▸ WHAT THE TASK REQUIRES
Copy out the listing below, keeping every character as is.

▸ RECORDED INFORMATION

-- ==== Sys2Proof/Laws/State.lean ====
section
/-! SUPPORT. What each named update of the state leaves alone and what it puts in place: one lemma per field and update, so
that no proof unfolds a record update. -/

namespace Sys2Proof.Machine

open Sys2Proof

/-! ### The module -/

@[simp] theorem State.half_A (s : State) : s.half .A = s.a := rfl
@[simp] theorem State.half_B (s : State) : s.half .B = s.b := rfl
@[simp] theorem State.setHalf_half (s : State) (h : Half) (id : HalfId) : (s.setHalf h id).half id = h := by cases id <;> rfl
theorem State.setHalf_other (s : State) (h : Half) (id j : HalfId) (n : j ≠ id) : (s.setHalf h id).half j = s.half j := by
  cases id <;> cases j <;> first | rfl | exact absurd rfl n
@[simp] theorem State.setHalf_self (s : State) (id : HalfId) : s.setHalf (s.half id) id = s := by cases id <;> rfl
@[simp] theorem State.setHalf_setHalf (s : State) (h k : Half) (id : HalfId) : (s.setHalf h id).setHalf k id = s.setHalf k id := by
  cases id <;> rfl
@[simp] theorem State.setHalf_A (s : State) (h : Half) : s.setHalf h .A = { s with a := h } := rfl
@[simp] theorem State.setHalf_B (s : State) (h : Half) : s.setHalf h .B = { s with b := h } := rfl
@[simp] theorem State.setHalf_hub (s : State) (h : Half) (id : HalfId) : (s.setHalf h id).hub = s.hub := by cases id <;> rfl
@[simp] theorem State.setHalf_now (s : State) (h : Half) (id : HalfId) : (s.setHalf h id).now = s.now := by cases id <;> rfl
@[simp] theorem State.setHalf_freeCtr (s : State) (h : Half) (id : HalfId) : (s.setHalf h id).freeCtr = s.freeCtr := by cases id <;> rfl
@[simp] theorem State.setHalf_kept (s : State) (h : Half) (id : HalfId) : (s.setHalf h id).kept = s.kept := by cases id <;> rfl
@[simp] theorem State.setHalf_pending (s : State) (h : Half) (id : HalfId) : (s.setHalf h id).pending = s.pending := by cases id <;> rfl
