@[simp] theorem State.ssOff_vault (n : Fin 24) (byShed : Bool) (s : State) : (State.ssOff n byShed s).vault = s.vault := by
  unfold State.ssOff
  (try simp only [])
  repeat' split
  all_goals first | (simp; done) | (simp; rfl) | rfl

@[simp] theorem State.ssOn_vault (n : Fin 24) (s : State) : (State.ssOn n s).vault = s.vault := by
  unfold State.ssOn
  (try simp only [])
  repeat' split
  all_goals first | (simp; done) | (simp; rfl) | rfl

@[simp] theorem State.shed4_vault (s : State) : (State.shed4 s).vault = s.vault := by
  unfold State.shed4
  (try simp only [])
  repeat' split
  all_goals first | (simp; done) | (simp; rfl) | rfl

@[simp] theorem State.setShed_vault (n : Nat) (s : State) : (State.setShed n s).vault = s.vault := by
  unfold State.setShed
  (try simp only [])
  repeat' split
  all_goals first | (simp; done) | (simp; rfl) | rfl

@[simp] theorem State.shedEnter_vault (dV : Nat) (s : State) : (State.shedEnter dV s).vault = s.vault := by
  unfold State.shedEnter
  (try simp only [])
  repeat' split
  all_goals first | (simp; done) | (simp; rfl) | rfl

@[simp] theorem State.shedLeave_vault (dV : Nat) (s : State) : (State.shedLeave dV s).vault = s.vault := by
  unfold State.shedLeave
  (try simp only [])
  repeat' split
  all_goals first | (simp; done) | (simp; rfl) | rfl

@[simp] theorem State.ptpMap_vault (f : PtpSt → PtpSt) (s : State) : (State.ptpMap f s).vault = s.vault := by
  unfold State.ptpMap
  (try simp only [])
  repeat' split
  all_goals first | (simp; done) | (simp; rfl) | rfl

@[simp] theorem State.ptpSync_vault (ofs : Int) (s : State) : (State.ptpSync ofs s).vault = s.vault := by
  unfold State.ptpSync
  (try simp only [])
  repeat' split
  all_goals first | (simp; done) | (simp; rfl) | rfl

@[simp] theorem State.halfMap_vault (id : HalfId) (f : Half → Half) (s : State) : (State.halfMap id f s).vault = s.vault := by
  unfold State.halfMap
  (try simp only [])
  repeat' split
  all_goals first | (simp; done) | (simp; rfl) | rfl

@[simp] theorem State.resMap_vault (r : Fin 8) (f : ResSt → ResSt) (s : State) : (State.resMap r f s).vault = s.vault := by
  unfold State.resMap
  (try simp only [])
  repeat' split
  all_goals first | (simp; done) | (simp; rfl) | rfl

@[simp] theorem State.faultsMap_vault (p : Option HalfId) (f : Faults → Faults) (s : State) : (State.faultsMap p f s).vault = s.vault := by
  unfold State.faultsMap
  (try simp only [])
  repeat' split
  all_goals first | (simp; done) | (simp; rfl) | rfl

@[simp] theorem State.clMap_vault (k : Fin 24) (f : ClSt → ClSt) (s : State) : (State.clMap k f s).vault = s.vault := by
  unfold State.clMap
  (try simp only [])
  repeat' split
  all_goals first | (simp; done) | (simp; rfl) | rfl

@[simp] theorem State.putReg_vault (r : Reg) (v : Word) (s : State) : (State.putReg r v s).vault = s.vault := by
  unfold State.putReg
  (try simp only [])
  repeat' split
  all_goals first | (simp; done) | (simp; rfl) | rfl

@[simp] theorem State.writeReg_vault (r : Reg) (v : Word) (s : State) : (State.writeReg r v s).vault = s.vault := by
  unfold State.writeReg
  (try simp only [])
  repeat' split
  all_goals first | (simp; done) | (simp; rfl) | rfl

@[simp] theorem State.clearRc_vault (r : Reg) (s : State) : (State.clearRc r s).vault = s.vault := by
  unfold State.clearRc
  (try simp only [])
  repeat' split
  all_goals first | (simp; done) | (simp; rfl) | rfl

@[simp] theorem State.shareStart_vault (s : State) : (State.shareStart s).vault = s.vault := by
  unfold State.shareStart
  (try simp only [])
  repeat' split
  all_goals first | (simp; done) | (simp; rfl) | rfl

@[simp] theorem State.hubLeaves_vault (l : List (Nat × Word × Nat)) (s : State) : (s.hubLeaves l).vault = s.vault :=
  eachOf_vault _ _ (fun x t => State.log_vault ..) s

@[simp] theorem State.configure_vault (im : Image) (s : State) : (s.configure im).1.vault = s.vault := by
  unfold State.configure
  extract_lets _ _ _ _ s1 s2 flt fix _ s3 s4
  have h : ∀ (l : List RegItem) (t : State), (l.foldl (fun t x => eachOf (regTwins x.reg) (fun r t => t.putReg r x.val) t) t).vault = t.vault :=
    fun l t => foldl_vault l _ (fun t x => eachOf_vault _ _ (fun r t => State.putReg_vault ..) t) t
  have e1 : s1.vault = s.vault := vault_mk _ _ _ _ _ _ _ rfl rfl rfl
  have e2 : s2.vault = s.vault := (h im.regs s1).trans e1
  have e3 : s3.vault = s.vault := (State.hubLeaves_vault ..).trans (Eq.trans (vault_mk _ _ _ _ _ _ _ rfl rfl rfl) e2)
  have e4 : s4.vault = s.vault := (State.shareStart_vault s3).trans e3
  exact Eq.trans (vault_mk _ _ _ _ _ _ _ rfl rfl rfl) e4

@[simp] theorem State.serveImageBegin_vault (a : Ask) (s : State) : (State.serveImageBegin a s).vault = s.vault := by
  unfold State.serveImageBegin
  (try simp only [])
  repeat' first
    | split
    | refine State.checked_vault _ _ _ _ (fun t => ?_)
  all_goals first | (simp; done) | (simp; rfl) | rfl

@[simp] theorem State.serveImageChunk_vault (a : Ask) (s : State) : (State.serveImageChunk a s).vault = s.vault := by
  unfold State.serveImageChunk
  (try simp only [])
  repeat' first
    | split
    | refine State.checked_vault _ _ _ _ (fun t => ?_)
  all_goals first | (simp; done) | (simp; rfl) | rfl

▸ RESPONSE BELOW
-- ==== Sys2Proof/Laws/State.lean ====
section
/-! SUPPORT. What each named update of the state leaves alone and what it puts in place: one lemma per field and update, so
that no proof unfolds a record update. -/

namespace Sys2Proof.Machine

open Sys2Proof

/-! ### The module -/

@[simp] theorem State.half_A (s : State) : s.half .A = s.a := rfl
@[simp] theorem State.half_B (s : State) : s.half .B = s.b := rfl
@[simp] theorem State.setHalf_half (s : State) (h : Half) (id : HalfId) : (s.setHalf h id).half id = h := by cases id <;> rfl
theorem State.setHalf_other (s : State) (h : Half) (id j : HalfId) (n : j ≠ id) : (s.setHalf h id).half j = s.half j := by
  cases id <;> cases j <;> first | rfl | exact absurd rfl n
@[simp] theorem State.setHalf_self (s : State) (id : HalfId) : s.setHalf (s.half id) id = s := by cases id <;> rfl
@[simp] theorem State.setHalf_setHalf (s : State) (h k : Half) (id : HalfId) : (s.setHalf h id).setHalf k id = s.setHalf k id := by
  cases id <;> rfl
@[simp] theorem State.setHalf_A (s : State) (h : Half) : s.setHalf h .A = { s with a := h } := rfl
@[simp] theorem State.setHalf_B (s : State) (h : Half) : s.setHalf h .B = { s with b := h } := rfl
@[simp] theorem State.setHalf_hub (s : State) (h : Half) (id : HalfId) : (s.setHalf h id).hub = s.hub := by cases id <;> rfl
@[simp] theorem State.setHalf_now (s : State) (h : Half) (id : HalfId) : (s.setHalf h id).now = s.now := by cases id <;> rfl
@[simp] theorem State.setHalf_freeCtr (s : State) (h : Half) (id : HalfId) : (s.setHalf h id).freeCtr = s.freeCtr := by cases id <;> rfl
@[simp] theorem State.setHalf_kept (s : State) (h : Half) (id : HalfId) : (s.setHalf h id).kept = s.kept := by cases id <;> rfl
@[simp] theorem State.setHalf_pending (s : State) (h : Half) (id : HalfId) : (s.setHalf h id).pending = s.pending := by cases id <;> rfl
@[simp] theorem State.ssOff_vault (n : Fin 24) (byShed : Bool) (s : State) : (State.ssOff n byShed s).vault = s.vault := by
  unfold State.ssOff
  (try simp only [])
  repeat' split
  all_goals first | (simp; done) | (simp; rfl) | rfl

@[simp] theorem State.ssOn_vault (n : Fin 24) (s : State) : (State.ssOn n s).vault = s.vault := by
  unfold State.ssOn
  (try simp only [])
  repeat' split
  all_goals first | (simp; done) | (simp; rfl) | rfl

@[simp] theorem State.shed4_vault (s : State) : (State.shed4 s).vault = s.vault := by
  unfold State.shed4
  (try simp only [])
  repeat' split
  all_goals first | (simp; done) | (simp; rfl) | rfl

@[simp] theorem State.setShed_vault (n : Nat) (s : State) : (State.setShed n s).vault = s.vault := by
  unfold State.setShed
  (try simp only [])
  repeat' split
  all_goals first | (simp; done) | (simp; rfl) | rfl

@[simp] theorem State.shedEnter_vault (dV : Nat) (s : State) : (State.shedEnter dV s).vault = s.vault := by
  unfold State.shedEnter
  (try simp only [])
  repeat' split
  all_goals first | (simp; done) | (simp; rfl) | rfl

@[simp] theorem State.shedLeave_vault (dV : Nat) (s : State) : (State.shedLeave dV s).vault = s.vault := by
  unfold State.shedLeave
  (try simp only [])
  repeat' split
  all_goals first | (simp; done) | (simp; rfl) | rfl

@[simp] theorem State.ptpMap_vault (f : PtpSt → PtpSt) (s : State) : (State.ptpMap f s).vault = s.vault := by
  unfold State.ptpMap
  (try simp only [])
  repeat' split
  all_goals first | (simp; done) | (simp; rfl) | rfl

@[simp] theorem State.ptpSync_vault (ofs : Int) (s : State) : (State.ptpSync ofs s).vault = s.vault := by
  unfold State.ptpSync
  (try simp only [])
  repeat' split
  all_goals first | (simp; done) | (simp; rfl) | rfl

@[simp] theorem State.halfMap_vault (id : HalfId) (f : Half → Half) (s : State) : (State.halfMap id f s).vault = s.vault := by
  unfold State.halfMap
  (try simp only [])
  repeat' split
  all_goals first | (simp; done) | (simp; rfl) | rfl

@[simp] theorem State.resMap_vault (r : Fin 8) (f : ResSt → ResSt) (s : State) : (State.resMap r f s).vault = s.vault := by
  unfold State.resMap
  (try simp only [])
  repeat' split
  all_goals first | (simp; done) | (simp; rfl) | rfl

@[simp] theorem State.faultsMap_vault (p : Option HalfId) (f : Faults → Faults) (s : State) : (State.faultsMap p f s).vault = s.vault := by
  unfold State.faultsMap
  (try simp only [])
  repeat' split
  all_goals first | (simp; done) | (simp; rfl) | rfl

@[simp] theorem State.clMap_vault (k : Fin 24) (f : ClSt → ClSt) (s : State) : (State.clMap k f s).vault = s.vault := by
  unfold State.clMap
  (try simp only [])
  repeat' split
  all_goals first | (simp; done) | (simp; rfl) | rfl

@[simp] theorem State.putReg_vault (r : Reg) (v : Word) (s : State) : (State.putReg r v s).vault = s.vault := by
  unfold State.putReg
  (try simp only [])
  repeat' split
  all_goals first | (simp; done) | (simp; rfl) | rfl

@[simp] theorem State.writeReg_vault (r : Reg) (v : Word) (s : State) : (State.writeReg r v s).vault = s.vault := by
  unfold State.writeReg
  (try simp only [])
  repeat' split
  all_goals first | (simp; done) | (simp; rfl) | rfl

@[simp] theorem State.clearRc_vault (r : Reg) (s : State) : (State.clearRc r s).vault = s.vault := by
  unfold State.clearRc
  (try simp only [])
  repeat' split
  all_goals first | (simp; done) | (simp; rfl) | rfl

@[simp] theorem State.shareStart_vault (s : State) : (State.shareStart s).vault = s.vault := by
  unfold State.shareStart
  (try simp only [])
  repeat' split
  all_goals first | (simp; done) | (simp; rfl) | rfl

@[simp] theorem State.hubLeaves_vault (l : List (Nat × Word × Nat)) (s : State) : (s.hubLeaves l).vault = s.vault :=
  eachOf_vault _ _ (fun x t => State.log_vault ..) s

@[simp] theorem State.configure_vault (im : Image) (s : State) : (s.configure im).1.vault = s.vault := by
  unfold State.configure
  extract_lets _ _ _ _ s1 s2 flt fix _ s3 s4
  have h : ∀ (l : List RegItem) (t : State), (l.foldl (fun t x => eachOf (regTwins x.reg) (fun r t => t.putReg r x.val) t) t).vault = t.vault :=
    fun l t => foldl_vault l _ (fun t x => eachOf_vault _ _ (fun r t => State.putReg_vault ..) t) t
  have e1 : s1.vault = s.vault := vault_mk _ _ _ _ _ _ _ rfl rfl rfl
  have e2 : s2.vault = s.vault := (h im.regs s1).trans e1
  have e3 : s3.vault = s.vault := (State.hubLeaves_vault ..).trans (Eq.trans (vault_mk _ _ _ _ _ _ _ rfl rfl rfl) e2)
  have e4 : s4.vault = s.vault := (State.shareStart_vault s3).trans e3
  exact Eq.trans (vault_mk _ _ _ _ _ _ _ rfl rfl rfl) e4

@[simp] theorem State.serveImageBegin_vault (a : Ask) (s : State) : (State.serveImageBegin a s).vault = s.vault := by
  unfold State.serveImageBegin
  (try simp only [])
  repeat' first
    | split
    | refine State.checked_vault _ _ _ _ (fun t => ?_)
  all_goals first | (simp; done) | (simp; rfl) | rfl

@[simp] theorem State.serveImageChunk_vault (a : Ask) (s : State) : (State.serveImageChunk a s).vault = s.vault := by
  unfold State.serveImageChunk
  (try simp only [])
  repeat' first
    | split
    | refine State.checked_vault _ _ _ _ (fun t => ?_)
  all_goals first | (simp; done) | (simp; rfl) | rfl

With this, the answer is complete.